-- ==== Sys2Proof/Laws/MgmtKept.lean ====
section
/-! SUPPORT. What the operations of Machine/Mgmt.lean keep. -/

namespace Sys2Proof.Machine

open Sys2Proof

theorem keepsDone_mk {R s x result data} (h : Keeps R s x) : KeepsAt McDone.st R s ⟨x, result, data⟩ := h

theorem mcStatus_keeps {R dm hm s x b on} (kr : Closed R dm hm) (hx : Keeps R s x) :
    Keeps R s (mcStatus x b on) := by
  unfold mcStatus
  exact setF_keeps kr hx

theorem cfgLock_keeps {R dm hm s x} (kr : Closed R dm hm) (hx : Keeps R s x) :
    Keeps R s (cfgLock x) := by
  unfold cfgLock
  exact mcStatus_keeps kr (setF_keeps kr hx)

theorem report_keeps {R dm hm s x} (kr : Closed R dm hm) (hx : Keeps R s x) :
    KeepsAt McDone.st R s (report x) := by
  unfold report
  exact keepsDone_mk (keeps_fst (drawBytes_keeps kr hx))

theorem diagPort_keeps {R dm hm s x c} (kr : Closed R dm hm) (hx : Keeps R s x) :
    KeepsAt McDone.st R s (diagPort x c) := by
  unfold diagPort
  exact every_ite (keepsDone_mk hx) (every_ite (keepsDone_mk hx) (report_keeps kr hx))

theorem trainStack_keeps {R dm hm s x st bad} (kr : Closed R dm hm) (hx : Keeps R s x) :
    Keeps R s (trainStack x st bad) := by
  unfold trainStack
  exact every_ite (setStack_keeps kr (setF_keeps kr (setReg_keeps kr hx))) (setF_keeps kr hx)

theorem diagTrain_keeps {R dm hm s x c bad} (kr : Closed R dm hm) (hx : Keeps R s x) :
    KeepsAt McDone.st R s (diagTrain x c bad) := by
  unfold diagTrain
  exact every_ite (keepsDone_mk hx) (every_ite (keepsDone_mk hx) (report_keeps kr (trainStack_keeps kr hx)))

theorem doePut_keeps {R dm hm s x a} (kr : Closed R dm hm) (hx : Keeps R s x) :
    Keeps R s (doePut x a) := by
  unfold doePut
  exact sendMsix_keeps kr (keeps_mk kr hx rfl rfl rfl rfl rfl rfl rfl rfl)

theorem spdmAnswer_keeps {R dm hm s x doe secured r} (kr : Closed R dm hm) (hx : Keeps R s x) :
    KeepsFst R s (spdmAnswer x doe secured r) := by
  unfold spdmAnswer
  exact (by
    split
    exact keepsFst_mk hx
    exact keepsFst_mk hx
    exact keepsFst_mk hx
    exact keepsFst_mk hx
    exact keepsFst_mk hx
    exact every_ite (keepsFst_mk (keeps_mk kr hx rfl rfl rfl rfl rfl rfl rfl rfl)) (keepsFst_mk hx)
    exact every_ite (keepsFst_mk (keeps_mk kr hx rfl rfl rfl rfl rfl rfl rfl rfl)) (keepsFst_mk hx))

theorem ideKeys_keeps {R dm hm s x mem} (kr : Closed R dm hm) (hx : Keeps R s x) :
    Keeps R s (ideKeys x mem) := by
  unfold ideKeys
  exact ideStatus_keeps kr (keeps_mk kr hx rfl rfl rfl rfl rfl rfl rfl rfl)

theorem doeObject_keeps {R dm hm s x o} (kr : Closed R dm hm) (hx : Keeps R s x) :
    Keeps R s (doeObject x o) := by
  unfold doeObject
  exact every_ite hx (every_ite (keeps_mk kr hx rfl rfl rfl rfl rfl rfl rfl rfl) (by
    split
    exact doePut_keeps kr hx
    exact doePut_keeps kr (keeps_fst (spdmAnswer_keeps kr hx))
    exact every_ite (doePut_keeps kr (keeps_fst (spdmAnswer_keeps kr hx))) (doePut_keeps kr hx)
    exact every_ite (doePut_keeps kr (ideKeys_keeps kr hx)) (doePut_keeps kr hx)
    exact doePut_keeps kr hx))

theorem execCfgLock_keeps {R dm hm s x} (kr : Closed R dm hm) (hx : Keeps R s x) :
    KeepsNext R s (execCfgLock x) := by
  unfold execCfgLock
  exact keepsNext_mk (every_ite (cfgLock_keeps kr hx) hx)

theorem mcFinish_keeps {R dm s c r} (kr : Closed R dm true) (hr : KeepsAt McDone.st R s r) :
    Keeps R s (mcFinish c r) := by
  unfold mcFinish
  exact every_ite (raiseInt_keeps kr (keeps_mk kr (keeps_at hr) rfl rfl rfl rfl rfl rfl rfl rfl)) (every_keep (fun h2 =>
    raiseInt_keeps kr (setReg_keeps kr (every_ite h2 (hostWrite_keeps kr h2)))) (keeps_mk kr (keeps_at hr) rfl rfl rfl
    rfl rfl rfl rfl rfl))

theorem newNonce_keeps {R dm hm s x} (kr : Closed R dm hm) (hx : Keeps R s x) :
    Keeps R s (newNonce x) := by
  unfold newNonce
  exact setReg_keeps kr (keeps_fst (drawFree_keeps kr hx))

theorem refuseOp_keeps {R dm hm s x op result} (kr : Closed R dm hm) (hx : Keeps R s x) :
    KeepsAt McDone.st R s (refuseOp x op result) := by
  unfold refuseOp
  exact keepsDone_mk (every_ite (newNonce_keeps kr hx) hx)

theorem flashFailed_keeps {R dm hm s x} (kr : Closed R dm hm) (hx : Keeps R s x) :
    KeepsAt McDone.st R s (flashFailed x) := by
  unfold flashFailed
  exact keepsDone_mk (raiseErr_keeps kr hx)

theorem flashOpen_keeps {R dm hm s x a n} (kr : Closed R dm hm) (hx : Keeps R s x) :
    Keeps R s (flashOpen x a n) := by
  unfold flashOpen
  exact flashPut_keeps kr (keeps_fst (drawBytes_keeps kr hx))

theorem setSession_keeps {R dm hm s x x'} (kr : Closed R dm hm) (hx : Keeps R s x) :
    Keeps R s (setSession x x') := by
  unfold setSession
  exact setReg_keeps kr (mcStatus_keeps kr (keeps_mk kr hx rfl rfl rfl rfl rfl rfl rfl rfl))

theorem updateBegin_keeps {R dm hm s x c} (kr : Closed R dm hm) (hx : Keeps R s x) :
    KeepsAt McDone.st R s (updateBegin x c) := by
  unfold updateBegin
  exact (by
    split
    exact keepsDone_mk hx
    exact every_ite (keepsDone_mk hx) (every_ite (keepsDone_mk hx) (every_ite (keepsDone_mk hx) (every_keep (fun h1 =>
      every_ite (flashFailed_keeps kr (flashOpen_keeps kr h1)) (keepsDone_mk (setSession_keeps kr (flashPut_keeps kr
      (flashErase_keeps kr h1))))) (mcStatus_keeps kr hx)))))

theorem touchSession_keeps {R dm hm s x} (kr : Closed R dm hm) (hx : Keeps R s x) :
    Keeps R s (touchSession x) := by
  unfold touchSession
  exact (by
    split
    exact keeps_mk kr hx rfl rfl rfl rfl rfl rfl rfl rfl
    exact hx)

theorem updateData_keeps {R dm hm s s0 c} (kr : Closed R dm hm) (hs0 : Keeps R s s0) :
    KeepsAt McDone.st R s (updateData s0 c) := by
  unfold updateData
  exact (by
    split
    exact keepsDone_mk hs0
    exact keepsDone_mk hs0
    exact every_keep (fun h1 => every_ite (keepsDone_mk h1) (every_ite (keepsDone_mk h1) (every_ite (flashFailed_keeps
      kr (flashOpen_keeps kr h1)) (keepsDone_mk (setSession_keeps kr (flashPut_keeps kr (flashErase_keeps kr h1)))))))
      (touchSession_keeps kr hs0))

theorem updateEnd_keeps {R dm hm s s0 c} (kr : Closed R dm hm) (hs0 : Keeps R s s0) :
    KeepsAt McDone.st R s (updateEnd s0 c) := by
  unfold updateEnd
  exact (by
    split
    exact keepsDone_mk hs0
    exact keepsDone_mk hs0
    exact every_keep (fun h1 => every_ite (keepsDone_mk h1) (every_keep (fun h2 => every_ite (every_keep (fun h3 =>
      every_ite (keepsDone_mk (writeCount_keeps kr h3)) (flashFailed_keeps kr (putRecord_keeps kr h3)))
      (mcStatus_keeps kr h2)) (keepsDone_mk (raiseErr_keeps kr h2))) (setSession_keeps kr h1))) (touchSession_keeps kr
      hs0))

theorem updateAbort_keeps {R dm hm s x c} (kr : Closed R dm hm) (hx : Keeps R s x) :
    KeepsAt McDone.st R s (updateAbort x c) := by
  unfold updateAbort
  exact (by
    split
    exact keepsDone_mk hx
    exact keepsDone_mk (setSession_keeps kr hx))

theorem profileWrite_keeps {R dm hm s x c} (kr : Closed R dm hm) (hx : Keeps R s x) :
    KeepsAt McDone.st R s (profileWrite x c) := by
  unfold profileWrite
  exact every_ite (keepsDone_mk hx) (every_ite (keepsDone_mk hx) (every_ite (every_ite (keepsDone_mk (putRecord_keeps
    kr hx)) (flashFailed_keeps kr (putRecord_keeps kr hx))) (keepsDone_mk hx)))

theorem profileSelectNext_keeps {R dm hm s x c} (kr : Closed R dm hm) (hx : Keeps R s x) :
    KeepsAt McDone.st R s (profileSelectNext x c) := by
  unfold profileSelectNext
  exact every_ite (keepsDone_mk (setF_keeps kr (setF_keeps kr hx))) (keepsDone_mk hx)

theorem profileRead_keeps {R dm hm s x c} (kr : Closed R dm hm) (hx : Keeps R s x) :
    KeepsAt McDone.st R s (profileRead x c) := by
  unfold profileRead
  exact (by
    split
    exact keepsDone_mk hx
    exact keepsDone_mk hx)

theorem fuseSvn_keeps {R dm hm s x c} (kr : Closed R dm hm) (hx : Keeps R s x) :
    KeepsAt McDone.st R s (fuseSvn x c) := by
  unfold fuseSvn
  exact every_ite (keepsDone_mk (newNonce_keeps kr hx)) (every_ite (keepsDone_mk (newNonce_keeps kr hx)) (every_ite
    (keepsDone_mk (newNonce_keeps kr hx)) (keepsDone_mk (newNonce_keeps kr (setF_keeps kr hx)))))

theorem revokeSlot_keeps {R dm hm s x c} (kr : Closed R dm hm) (hx : Keeps R s x) :
    KeepsAt McDone.st R s (revokeSlot x c) := by
  unfold revokeSlot
  exact every_ite (keepsDone_mk (newNonce_keeps kr hx)) (every_ite (keepsDone_mk (newNonce_keeps kr hx)) (every_ite
    (keepsDone_mk (newNonce_keeps kr hx)) (every_ite (keepsDone_mk (newNonce_keeps kr hx)) (keepsDone_mk
    (newNonce_keeps kr (setF_keeps kr hx))))))

theorem recordRead_keeps {R dm hm s x c} (kr : Closed R dm hm) (hx : Keeps R s x) :
    KeepsAt McDone.st R s (recordRead x c) := by
  unfold recordRead
  exact every_ite (keepsDone_mk hx) (keepsDone_mk hx)

theorem mcOp_keeps {R dm hm s x op c bad} (kr : Closed R dm hm) (hx : Keeps R s x) :
    KeepsAt McDone.st R s (mcOp x op c bad) := by
  unfold mcOp
  exact every_ite (keepsDone_mk hx) (every_ite (refuseOp_keeps kr hx) (every_ite (refuseOp_keeps kr hx) (by
    split
    exact updateBegin_keeps kr hx
    exact updateData_keeps kr hx
    exact updateEnd_keeps kr hx
    exact updateAbort_keeps kr hx
    exact profileWrite_keeps kr hx
    exact profileSelectNext_keeps kr hx
    exact profileRead_keeps kr hx
    exact every_ite (keepsDone_mk (writeCount_keeps kr hx)) (flashFailed_keeps kr (putRecord_keeps kr hx))
    exact keepsDone_mk (keeps_mk kr hx rfl rfl rfl rfl rfl rfl rfl rfl)
    exact fuseSvn_keeps kr hx
    exact revokeSlot_keeps kr hx
    exact diagTrain_keeps kr hx
    exact diagPort_keeps kr hx
    exact recordRead_keeps kr hx)))

theorem mcCommand_keeps {R dm s x op c bad} (kr : Closed R dm true) (hx : Keeps R s x) :
    Keeps R s (mcCommand x op c bad) := by
  unfold mcCommand
  exact every_ite hx (every_ite (every_ite (keeps_mk kr hx rfl rfl rfl rfl rfl rfl rfl rfl) (mcFinish_keeps kr
    (mcOp_keeps kr hx))) (every_ite (raiseErr_keeps kr hx) (mcFinish_keeps kr (mcOp_keeps kr hx))))

theorem execClearBootCount_keeps {R dm s c x} (kr : Closed R dm true) (hx : Keeps R s x) :
    KeepsNext R s (execClearBootCount c x) := by
  unfold execClearBootCount
  exact keepsNext_mk (mcCommand_keeps kr hx)

theorem execDiagPort_keeps {R dm s c a1 x} (kr : Closed R dm true) (hx : Keeps R s x) :
    KeepsNext R s (execDiagPort c a1 x) := by
  unfold execDiagPort
  exact keepsNext_mk (mcCommand_keeps kr hx)

theorem execDiagTrain_keeps {R dm s c bad x} (kr : Closed R dm true) (hx : Keeps R s x) :
    KeepsNext R s (execDiagTrain c bad x) := by
  unfold execDiagTrain
  exact keepsNext_mk (mcCommand_keeps kr hx)

theorem execDoeObject_keeps {R dm hm s o x} (kr : Closed R dm hm) (hx : Keeps R s x) :
    KeepsNext R s (execDoeObject o x) := by
  unfold execDoeObject
  exact keepsNext_mk (doeObject_keeps kr hx)

theorem execEnterStrongbox_keeps {R dm s c x} (kr : Closed R dm true) (hx : Keeps R s x) :
    KeepsNext R s (execEnterStrongbox c x) := by
  unfold execEnterStrongbox
  exact keepsNext_mk (mcCommand_keeps kr hx)

theorem execFuseSvn_keeps {R dm s c x} (kr : Closed R dm true) (hx : Keeps R s x) :
    KeepsNext R s (execFuseSvn c x) := by
  unfold execFuseSvn
  exact keepsNext_mk (mcCommand_keeps kr hx)

theorem mcCommandOpen_keeps {R dm s x op c} (kr : Closed R dm true) (hx : Keeps R s x) :
    Keeps R s (mcCommandOpen x op c) := by
  unfold mcCommandOpen
  exact mcCommand_keeps kr (keeps_fst (drawBytes_keeps kr hx))

theorem mctpRequest_keeps {R dm s x m} (kr : Closed R dm true) (hx : Keeps R s x) :
    Keeps R s (mctpRequest x m) := by
  unfold mctpRequest
  exact every_ite (by
    split
    exact keeps_mk kr hx rfl rfl rfl rfl rfl rfl rfl rfl
    exact keeps_mk kr hx rfl rfl rfl rfl rfl rfl rfl rfl
    exact every_ite (mcCommandOpen_keeps kr hx) (keeps_mk kr hx rfl rfl rfl rfl rfl rfl rfl rfl)
    exact keeps_mk kr (keeps_fst (spdmAnswer_keeps kr hx)) rfl rfl rfl rfl rfl rfl rfl rfl
    exact mcCommandOpen_keeps kr hx) hx

theorem execMctpRequest_keeps {R dm s m x} (kr : Closed R dm true) (hx : Keeps R s x) :
    KeepsNext R s (execMctpRequest m x) := by
  unfold execMctpRequest
  exact keepsNext_mk (mctpRequest_keeps kr hx)

theorem execProfileRead_keeps {R dm s c x} (kr : Closed R dm true) (hx : Keeps R s x) :
    KeepsNext R s (execProfileRead c x) := by
  unfold execProfileRead
  exact keepsNext_mk (mcCommand_keeps kr hx)

theorem execProfileSelectNext_keeps {R dm s c x} (kr : Closed R dm true) (hx : Keeps R s x) :
    KeepsNext R s (execProfileSelectNext c x) := by
  unfold execProfileSelectNext
  exact keepsNext_mk (mcCommand_keeps kr hx)

theorem execProfileWrite_keeps {R dm s c x} (kr : Closed R dm true) (hx : Keeps R s x) :
    KeepsNext R s (execProfileWrite c x) := by
  unfold execProfileWrite
  exact keepsNext_mk (mcCommand_keeps kr hx)

theorem execRecordRead_keeps {R dm s c x} (kr : Closed R dm true) (hx : Keeps R s x) :
    KeepsNext R s (execRecordRead c x) := by
  unfold execRecordRead
  exact keepsNext_mk (mcCommand_keeps kr hx)

theorem execRevokeSlot_keeps {R dm s c x} (kr : Closed R dm true) (hx : Keeps R s x) :
    KeepsNext R s (execRevokeSlot c x) := by
  unfold execRevokeSlot
  exact keepsNext_mk (mcCommand_keeps kr hx)

theorem sessionTimeout_keeps {R dm hm s x} (kr : Closed R dm hm) (hx : Keeps R s x) :
    Keeps R s (sessionTimeout x) := by
  unfold sessionTimeout
  exact (by
    split
    exact setSession_keeps kr (timeUpTo_keeps kr hx)
    exact hx)

theorem execSessionTimeout_keeps {R dm hm s x} (kr : Closed R dm hm) (hx : Keeps R s x) :
    KeepsNext R s (execSessionTimeout x) := by
  unfold execSessionTimeout
  exact keepsNext_mk (sessionTimeout_keeps kr hx)

theorem execUndefinedMcOp_keeps {R dm s op c x} (kr : Closed R dm true) (hx : Keeps R s x) :
    KeepsNext R s (execUndefinedMcOp op c x) := by
  unfold execUndefinedMcOp
  exact keepsNext_mk (every_ite hx (mcCommand_keeps kr hx))

theorem execUpdateAbort_keeps {R dm s c x} (kr : Closed R dm true) (hx : Keeps R s x) :
    KeepsNext R s (execUpdateAbort c x) := by
  unfold execUpdateAbort
  exact keepsNext_mk (mcCommand_keeps kr hx)

theorem execUpdateBegin_keeps {R dm s c x} (kr : Closed R dm true) (hx : Keeps R s x) :
    KeepsNext R s (execUpdateBegin c x) := by
  unfold execUpdateBegin
  exact keepsNext_mk (mcCommand_keeps kr hx)

theorem execUpdateData_keeps {R dm s c x} (kr : Closed R dm true) (hx : Keeps R s x) :
    KeepsNext R s (execUpdateData c x) := by
  unfold execUpdateData
  exact keepsNext_mk (mcCommand_keeps kr hx)

theorem execUpdateEnd_keeps {R dm s c x} (kr : Closed R dm true) (hx : Keeps R s x) :
    KeepsNext R s (execUpdateEnd c x) := by
  unfold execUpdateEnd
  exact keepsNext_mk (mcCommand_keeps kr hx)

theorem mcRunOn_keeps {R dm s x} (kr : Closed R dm true) (hx : Keeps R s x) :
    Keeps R s (mcRunOn x) := by
  unfold mcRunOn
  exact (by
    split
    exact mcCommandOpen_keeps kr hx
    exact hx)

theorem mcStart_keeps {R dm hm s x op} (kr : Closed R dm hm) (hx : Keeps R s x) :
    Keeps R s (mcStart x op) := by
  unfold mcStart
  exact every_ite (raiseErr_keeps kr hx) (setF_keeps kr (keeps_mk kr hx rfl rfl rfl rfl rfl rfl rfl rfl))

end Sys2Proof.Machine
end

### Directions for this task
The lines to extract from the data above begin with the line containing "KeepsAt McDone.st R s (recordRead" and end with the line containing "unfold mcOp". Extract them exactly, including both.

### Problem solution
    KeepsAt McDone.st R s (recordRead x c) := by
  unfold recordRead
  exact every_ite (keepsDone_mk hx) (keepsDone_mk hx)

theorem mcOp_keeps {R dm hm s x op c bad} (kr : Closed R dm hm) (hx : Keeps R s x) :
    KeepsAt McDone.st R s (mcOp x op c bad) := by
  unfold mcOp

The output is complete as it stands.